- _What you should do_: Needed from the data below: all lines that contain the word "hblk".

- _Records from a data source_:
-- ==== Sys2Proof/Machine/Timing.lean ====
section
/-! DEFINITION. The nominal latencies of R236, as data. Nothing of the model reads them: `LAT` is a free value (R235; log
10, log 15). -/

namespace Sys2Proof.Machine

/-- Nominal `LAT` of a command, given `KSVALID` at acceptance; 0 for a command that is never busy (R236). -/
def nominalLatency (i : Instr) (ksvalid : Bool) : Nat :=
  match i with
  | .enc | .dec => if ksvalid then 40 else 80
  | .expand => 40
  | .ark _ => if ksvalid then 1 else 41
  | .subb | .isubb | .shr | .ishr | .mixc | .imixc => 1
  | .gfmul => 8
  | .nop | .clr _ _ => 0

end Sys2Proof.Machine
end

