/-- A counter falls only in a cycle that issues CLR with that counter's mask bit to an idle core: CLR without the bit
keeps the counter (R183). -/
theorem length_falls_only_by_clr {s t : State} (h : step s = .next t) (hr : s.pins.rst = false) :
    (t.keylen.toNat < s.keylen.toNat →
      s.busy = false ∧ s.pins.writesCmd = true ∧ ∃ b, decode s.pins.wdata = .command (.clr b true)) ∧
    (t.blklen.toNat < s.blklen.toNat →
      s.busy = false ∧ s.pins.writesCmd = true ∧ ∃ k, decode s.pins.wdata = .command (.clr true k)) := by
  rcases step_noLengthFalls_or_clr h hr with ⟨hkey, hblk⟩ | ⟨hb, hc, b, k, hd, rfl⟩
  · exact ⟨fun hlt => absurd hlt (Nat.not_lt.2 hkey), fun hlt => absurd hlt (Nat.not_lt.2 hblk)⟩
  · obtain ⟨hkey, hblk⟩ := noLengthFalls_sample s.pins s
    rw [clearLengths_eq]
    refine ⟨fun hlt => ⟨hb, hc, b, ?_⟩, fun hlt => ⟨hb, hc, k, ?_⟩⟩
    · cases k with
      | true => exact hd
      | false => exact absurd hlt (Nat.not_lt.2 hkey)
    · cases b with
      | true => exact hd
      | false => exact absurd hlt (Nat.not_lt.2 hblk)

/-! ### The statements -/

/-- Settles O10: the effect of CLR by its equation, `0xC4` to `0xCF` by the decoder, the falling counters
by `length_falls_only_by_clr`. -/
theorem clrClearsLengths : Obligations.ClrClearsLengths := by
  refine ⟨rfl, rfl, rfl, rfl, cmdRefusedWhileBusy, fun s b k hb => ?_, fun s c hlo hhi => ?_,
    fun s t => length_falls_only_by_clr⟩
  · rw [exec_clr_of_idle b k hb, clearLengths_eq]
  · obtain ⟨why, hwhy⟩ := (decode_reserved_iff c).2 (.inr (.inr (.inl ⟨hlo, hhi⟩)))
    exact command_of_reserved hwhy s

/-- Settles O9: NOP on an idle core answers its state; the bytes after `0x00` have format N and a non-zero argument. -/
theorem nopDoesNothing : Obligations.NopDoesNothing := by
  refine ⟨rfl, cmdRefusedWhileBusy, fun s hb => exec_nop_of_idle hb, fun s c hpos hlt => ?_⟩
  obtain ⟨why, hwhy⟩ := (decode_reserved_iff c).2 (.inl ⟨by omega, by omega⟩)
  exact command_of_reserved hwhy s

end Sys2Proof.Machine
end

section
/-! PROOFS. The family `60_exceptions.md`: which lengths a command is refused for (R191), what a cycle's write adds to a
busy cycle (R193), what the acknowledgement does (R203, R204), and the statements about them. -/

namespace Sys2Proof.Machine

/-! ### The refusal of a wrong length (R191) -/

/-- Only busy commands need a length (R102). -/
theorem isBusyCommand_of_needs {i : Instr} (h : needsKey i = true ∨ needsBlock i = true) : isBusyCommand i = true := by
  cases i with
  | nop | clr => exact h.elim id id
  | _ => rfl

theorem keyBad_iff (i : Instr) (s : State) : keyBad i s = true ↔ needsKey i = true ∧ s.keylen ≠ 16#5 := by
  simp [keyBad, keyRdy]

theorem blkBad_iff (i : Instr) (s : State) : blkBad i s = true ↔ needsBlock i = true ∧ s.blklen ≠ 16#5 := by
  simp [blkBad, blkRdy]

/-! ### A host write to a busy core (R62) -/

/-- A write's effect depends on its address and byte only (R65). -/
theorem hostWrite_of_isWrite {p : Pins} (h : p.isWrite = true) (s : State) :
    hostWrite p s = hostWrite (Pins.write p.addr p.wdata) s := by
  rw [hostWrite, if_pos h]; rfl

/-- A busy core takes the write, whatever its port, and then performs the running command's busy cycle (R62, R181). -/
theorem step_of_write_of_running {s : State} {i : Instr} {a : Addr} {v : Byte} (hb : s.busy = true)
    (hp : s.pins = Pins.write a v) (hd : decode s.seqOp = .command i) (hi : isBusyCommand i = true) :
    step s = exec i (hostWrite (Pins.write a v) { s with host := s.host.tail }) := by
  obtain ⟨-, hop, -⟩ := hostWrite_keeps (Pins.write a v) { s with host := s.host.tail } hb
  rw [step_of_busy s (by rw [hp]; rfl) hb, hp, sample_write, sequencerPart_of_running _ i (by rw [hop]; exact hd) hi]

/-- What is not a write to one of the five ports does nothing, acknowledges or sets `CTRL`, busy or not (R65, R72). -/
theorem hostWrite_cases_of_not_refused {p : Pins} (h : ¬(p.isWrite = true ∧ RefusedPort p.addr)) (s : State) :
    hostWrite p s = s ∨ hostWrite p s = acknowledge p.wdata s ∨ hostWrite p s = s.setCtrl p.wdata := by
  cases hw : p.isWrite with
  | false => exact .inl (hostWrite_of_not_write p s hw)
  | true =>
    rw [hostWrite_of_isWrite hw]
    by_cases hstatus : p.addr = Port.status
    · rw [hstatus]; exact .inr (.inl rfl)
    by_cases hctrl : p.addr = Port.ctrl
    · rw [hctrl]; exact .inr (.inr (hostWrite_ctrl _ s))
    · exact .inl (hostWrite_of_ignored _ _ s hstatus hctrl fun ha => h ⟨hw, ha⟩)

/-! ### The acknowledgement (R203) -/

/-- `STATUS` takes the acknowledgement, busy or not (R203). -/
theorem hostWrite_status (v : Byte) (s : State) : hostWrite (Pins.write Port.status v) s = acknowledge v s := rfl

/-- An error that is there after the acknowledgement was there before: bit 2 was 0 and the registers are kept (R203). -/
theorem errors_of_acknowledge_err {v : Byte} {s : State} (h : (acknowledge v s).err = true) :
    s.err = true ∧ (acknowledge v s).errcode = s.errcode ∧ (acknowledge v s).errinfo = s.errinfo := by
  rw [acknowledge_eq] at h ⊢
  obtain ⟨herr, hbit⟩ : s.err = true ∧ v.getLsbD 2 = false := by simpa using h
  rw [hbit]; exact ⟨herr, rfl, rfl⟩

/-- The completion part of a command records and clears no error (R181). -/
theorem completionPart_err (i : Instr) (s : State) : (completionPart i s).err = s.err := by
  cases i with
  | ark r =>
    simp only [completionPart]
    split <;> simp [completeArk, ensureSchedule_eq_expandedIfNeeded, expandedIfNeeded]
  | _ => simp [completionPart, completeEnc, completeDec, ensureSchedule_eq_expandedIfNeeded, expandedIfNeeded, expand]

/-! ### The statements -/

/-- Settles O20: a command with a wrong length is a busy command, whose issue records the opcode and the two flags. -/
theorem wrongLengthIsRefused : Obligations.WrongLengthIsRefused := by
  intro i s hw hb hlen
  have hi : isBusyCommand i = true := isBusyCommand_of_needs (hlen.imp And.left And.left)
  rw [← keyBad_iff, ← blkBad_iff] at hlen
  rw [exec_refused_of_badLength hw hi hb hlen, lengthInfo_opField]
  simp only [keyBad_iff, blkBad_iff]
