-- ==== Sys2Proof/Safety.lean ====
section
/-! DEFINITION. What claims about the machine are stated in: the invariant of the register interface (R35 and what goes with
it), when a result may be read (R326), and what a step leaves unchanged. -/

namespace Sys2Proof.Machine

/-- The invariant every step keeps. It holds after reset. -/
structure State.Inv (s : State) : Prop where
  /-- R35: `BUSY = 1` implies `DONE = 0` and `ERR = 0`. -/
  busy_clear : s.busy = true → s.done = false ∧ s.err = 0
  /-- R35: `ERR ≠ 0` implies `DONE = 1`. -/
  err_done : s.err ≠ 0 → s.done = true
  /-- R290, R294: codes 3 and 5 to 15 are never reported. -/
  err_code : s.err = 0 ∨ s.err = 1 ∨ s.err = 2 ∨ s.err = 4
  /-- R21, R33: while a command is in progress, CMD is the word it was started with. -/
  busy_cmd : s.busy = true → s.lat.cmd = s.cmd
  /-- RKMEM keeps its canonical form. -/
  rkmem_wf : Memory.wf s.rkmem
  /-- R28, D21: the longest schedule has 192 words. -/
  rkCount_le : s.rkCount.toNat ≤ 192
  /-- R28, R328: the words below RK_COUNT were written by a KS command. -/
  rkCount_written : ∀ i, i < s.rkCount.toNat → (Memory.get s.rkmem i).isSome = true

/-- R326: the last command succeeded and its outputs may be read: BUSY = 0, DONE = 1, ERR = 0. -/
def State.resultReady (s : State) : Prop := s.busy = false ∧ s.done = true ∧ s.err = 0

/-- STATUS after an error `e` (R293). -/
def State.reports (s : State) (e : ErrorKind) : Prop := s.busy = false ∧ s.done = true ∧ s.err = e.code

/-- CMD, the input registers, the lengths and the snapshot are as before. -/
def State.inputsKept (s t : State) : Prop :=
  t.cmd = s.cmd ∧ t.keyLen = s.keyLen ∧ t.blkLen = s.blkLen ∧ t.key = s.key ∧ t.blkIn = s.blkIn ∧ t.lat = s.lat

/-- RK_COUNT and every word of RKMEM are as before. -/
def State.roundKeysKept (s t : State) : Prop :=
  t.rkCount = s.rkCount ∧ ∀ i, Memory.get t.rkmem i = Memory.get s.rkmem i

/-- BLK_OUT0 to BLK_OUT3 are as before. -/
def State.outKept (s t : State) : Prop := t.blkOut = s.blkOut

/-- STATUS is as before. -/
def State.statusKept (s t : State) : Prop := t.busy = s.busy ∧ t.done = s.done ∧ t.err = s.err

/-- The pending events and the host's record are as before. -/
def State.hostKept (s t : State) : Prop := t.inputs = s.inputs ∧ t.replies = s.replies

/-- OUTREG holds the four words `w0 ‖ w1 ‖ w2 ‖ w3`, as bus reads return them. -/
def State.outIs (t : State) (w0 w1 w2 w3 : Word) : Prop :=
  t.readReg (.blkOut 0) = some w0 ∧ t.readReg (.blkOut 1) = some w1 ∧ t.readReg (.blkOut 2) = some w2 ∧
    t.readReg (.blkOut 3) = some w3

/-- RK_COUNT is `n`, and every word of RKMEM from index `n` on is as before (R28, R32). -/
def State.roundKeysFrom (s t : State) (n : Nat) : Prop :=
  t.rkCount.toNat = n ∧ ∀ i, n ≤ i → Memory.get t.rkmem i = Memory.get s.rkmem i

/-- A command failed with the error `e`: STATUS says so, and nothing the bus can read is changed beside it (R293). -/
def State.failsAs (s t : State) (e : ErrorKind) : Prop :=
  t.reports e ∧ s.inputsKept t ∧ s.outKept t ∧ s.roundKeysKept t ∧ s.hostKept t

/-- An ENC, DEC or FRB command succeeded with the four result words: OUTREG holds them, and beside STATUS nothing else
the bus can read is changed (R273, R87, R42). -/
def State.deliversOut (s t : State) (w0 w1 w2 w3 : Word) : Prop :=
  t.resultReady ∧ t.outIs w0 w1 w2 w3 ∧ s.inputsKept t ∧ s.roundKeysKept t ∧ s.hostKept t

/-- A KS command succeeded with `n` words: beside STATUS, RK_COUNT and the first `n` words of RKMEM nothing the bus can
read is changed (R273, R32). -/
def State.deliversKeys (s t : State) (n : Nat) : Prop :=
  t.resultReady ∧ s.roundKeysFrom t n ∧ s.inputsKept t ∧ s.outKept t ∧ s.hostKept t

end Sys2Proof.Machine
end

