/-- R147. -/
def Obligations.AesDecEffect : Prop :=
  encode .aesDec = 0x00000012 ∧ ∀ s : State,
    (s.lat.blen = 128 → s.lat.klen = 128 → ∀ P : BitVec 128,
      P = aesDecrypt 10 (s.lat.blk[0] ++ s.lat.blk[1] ++ s.lat.blk[2] ++ s.lat.blk[3])
        (s.lat.key[0] ++ s.lat.key[1] ++ s.lat.key[2] ++ s.lat.key[3]) →
      ∃ t, exec .aesDec s = .next t ∧
        s.deliversOut t (P.extractLsb' 96 32) (P.extractLsb' 64 32) (P.extractLsb' 32 32) (P.extractLsb' 0 32)) ∧
    (s.lat.blen ≠ 128 → ∃ t, exec .aesDec s = .next t ∧ s.failsAs t .invalidBlockWidth) ∧
    (s.lat.blen = 128 → s.lat.klen ≠ 128 → ∃ t, exec .aesDec s = .next t ∧ s.failsAs t .invalidKeyWidth)

/-- R148: word `j` of round key `i` is RKMEM[4i + j], and RK_COUNT is 44. -/
def Obligations.AesKsEffect : Prop :=
  encode .aesKs = 0x00000013 ∧ ∀ s : State,
    (s.lat.klen = 128 → ∃ t, exec .aesKs s = .next t ∧ s.deliversKeys t 44 ∧
      ∀ i j, i ≤ 10 → j < 4 → Memory.get t.rkmem (4 * i + j) =
        (aesKeySchedule 10 (s.lat.key[0] ++ s.lat.key[1] ++ s.lat.key[2] ++ s.lat.key[3]))[i]?.map
          fun rk => rk.extractLsb' (96 - 32 * j) 32) ∧
    (s.lat.klen ≠ 128 → ∃ t, exec .aesKs s = .next t ∧ s.failsAs t .invalidKeyWidth)

/-- R149: `SBOX[p ⊕ k]` on the first bytes of BLK_IN0 and KEY0, the rest of OUTREG 0. -/
def Obligations.AesFrbEffect : Prop :=
  encode .aesFrb = 0x00000014 ∧ ∀ s : State,
    (s.lat.blen = 8 → s.lat.klen = 8 →
      ∃ t, exec .aesFrb s = .next t ∧
        s.deliversOut t (aesSbox (s.lat.blk[0].extractLsb' 24 8 ^^^ s.lat.key[0].extractLsb' 24 8) ++ 0#24) 0 0 0) ∧
    (s.lat.blen ≠ 8 → ∃ t, exec .aesFrb s = .next t ∧ s.failsAs t .invalidBlockWidth) ∧
    (s.lat.blen = 8 → s.lat.klen ≠ 8 → ∃ t, exec .aesFrb s = .next t ∧ s.failsAs t .invalidKeyWidth)

/-- R182. -/
def Obligations.PresentEncEffect : Prop :=
  encode .presentEnc = 0x00000021 ∧ ∀ s : State,
    (s.lat.blen = 64 → s.lat.klen = 80 → ∀ C : BitVec 64,
      C = presentEncrypt (s.lat.blk[0] ++ s.lat.blk[1]) (s.lat.key[0] ++ s.lat.key[1] ++ s.lat.key[2].extractLsb' 16 16) →
      ∃ t, exec .presentEnc s = .next t ∧ s.deliversOut t (C.extractLsb' 32 32) (C.extractLsb' 0 32) 0 0) ∧
    (s.lat.blen ≠ 64 → ∃ t, exec .presentEnc s = .next t ∧ s.failsAs t .invalidBlockWidth) ∧
    (s.lat.blen = 64 → s.lat.klen ≠ 80 → ∃ t, exec .presentEnc s = .next t ∧ s.failsAs t .invalidKeyWidth)

/-- R183. -/
def Obligations.PresentDecEffect : Prop :=
  encode .presentDec = 0x00000022 ∧ ∀ s : State,
    (s.lat.blen = 64 → s.lat.klen = 80 → ∀ P : BitVec 64,
      P = presentDecrypt (s.lat.blk[0] ++ s.lat.blk[1]) (s.lat.key[0] ++ s.lat.key[1] ++ s.lat.key[2].extractLsb' 16 16) →
      ∃ t, exec .presentDec s = .next t ∧ s.deliversOut t (P.extractLsb' 32 32) (P.extractLsb' 0 32) 0 0) ∧
    (s.lat.blen ≠ 64 → ∃ t, exec .presentDec s = .next t ∧ s.failsAs t .invalidBlockWidth) ∧
    (s.lat.blen = 64 → s.lat.klen ≠ 80 → ∃ t, exec .presentDec s = .next t ∧ s.failsAs t .invalidKeyWidth)
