-- ==== Sys2Proof/Laws/Piccolo.lean ====
section
/-! SUPPORT. The facts behind R239: a Piccolo round undoes itself, and exchanging the two halves of the state commutes with the
round permutation and exchanges the two keys of a round. -/

namespace Sys2Proof.Machine

/-- The two halves of the state exchanged. -/
def piccoloSwap (X : Quad HalfWord) : Quad HalfWord := ⟨X.e2, X.e3, X.e0, X.e1⟩

theorem piccoloRound_self (X : Quad HalfWord) (rk : HalfWord × HalfWord) : piccoloRound (piccoloRound X rk) rk = X := by
  rcases X with ⟨a, b, c, d⟩
  have h : ∀ x f k : HalfWord, x ^^^ f ^^^ k ^^^ f ^^^ k = x := by
    intro x f k
    rw [BitVec.xor_assoc (x ^^^ f), BitVec.xor_comm k f, ← BitVec.xor_assoc, xor_cancel_right, xor_cancel_right]
  simp [piccoloRound, h]

theorem leftByte_append (a b : Byte) : leftByte (a ++ b) = a := by
  ext i hi
  simp only [leftByte, ← BitVec.getLsbD_eq_getElem, BitVec.getLsbD_extractLsb', BitVec.getLsbD_append, hi, decide_true,
    Bool.true_and]
  rw [if_neg (by omega)]
  congr 1; omega

theorem rightByte_append (a b : Byte) : rightByte (a ++ b) = b := by
  ext i hi
  simp only [rightByte, ← BitVec.getLsbD_eq_getElem, BitVec.getLsbD_extractLsb', BitVec.getLsbD_append, hi, decide_true,
    Bool.true_and]
  rw [if_pos (by omega)]
  congr 1; omega

theorem append_bytes (w : HalfWord) : leftByte w ++ rightByte w = w := by
  ext i hi
  simp only [leftByte, rightByte, ← BitVec.getLsbD_eq_getElem, BitVec.getLsbD_extractLsb', BitVec.getLsbD_append]
  split
  · rw [decide_eq_true (by omega), Bool.true_and]; congr 1; omega
  · rw [decide_eq_true (by omega), Bool.true_and]; congr 1; omega

/-- Exchanging the halves commutes with RP. -/
theorem piccoloSwap_RP (X : Quad HalfWord) : piccoloSwap (piccoloRP X) = piccoloRP (piccoloSwap X) := rfl

/-- RP after RP is the exchange of the halves: RP is its own inverse up to that exchange. -/
theorem piccoloRP_RP (X : Quad HalfWord) : piccoloRP (piccoloRP X) = piccoloSwap X := by
  rcases X with ⟨a, b, c, d⟩
  simp [piccoloRP, piccoloSwap, leftByte_append, rightByte_append, append_bytes]

/-- Exchanging the halves exchanges the two keys of a round. -/
theorem piccoloSwap_round (X : Quad HalfWord) (rk : HalfWord × HalfWord) :
    piccoloSwap (piccoloRound X rk) = piccoloRound (piccoloSwap X) (rk.2, rk.1) := rfl

theorem piccoloSwap_swap (X : Quad HalfWord) : piccoloSwap (piccoloSwap X) = X := rfl

end Sys2Proof.Machine
end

- _Reply_:
  rcases step_noLengthFalls_or_clr h hr with ⟨hkey, hblk⟩ | ⟨hb, hc, b, k, hd, rfl⟩
  · exact ⟨fun hlt => absurd hlt (Nat.not_lt.2 hkey), fun hlt => absurd hlt (Nat.not_lt.2 hblk)⟩
  · obtain ⟨hkey, hblk⟩ := noLengthFalls_sample s.pins s
      | false => exact absurd hlt (Nat.not_lt.2 hblk)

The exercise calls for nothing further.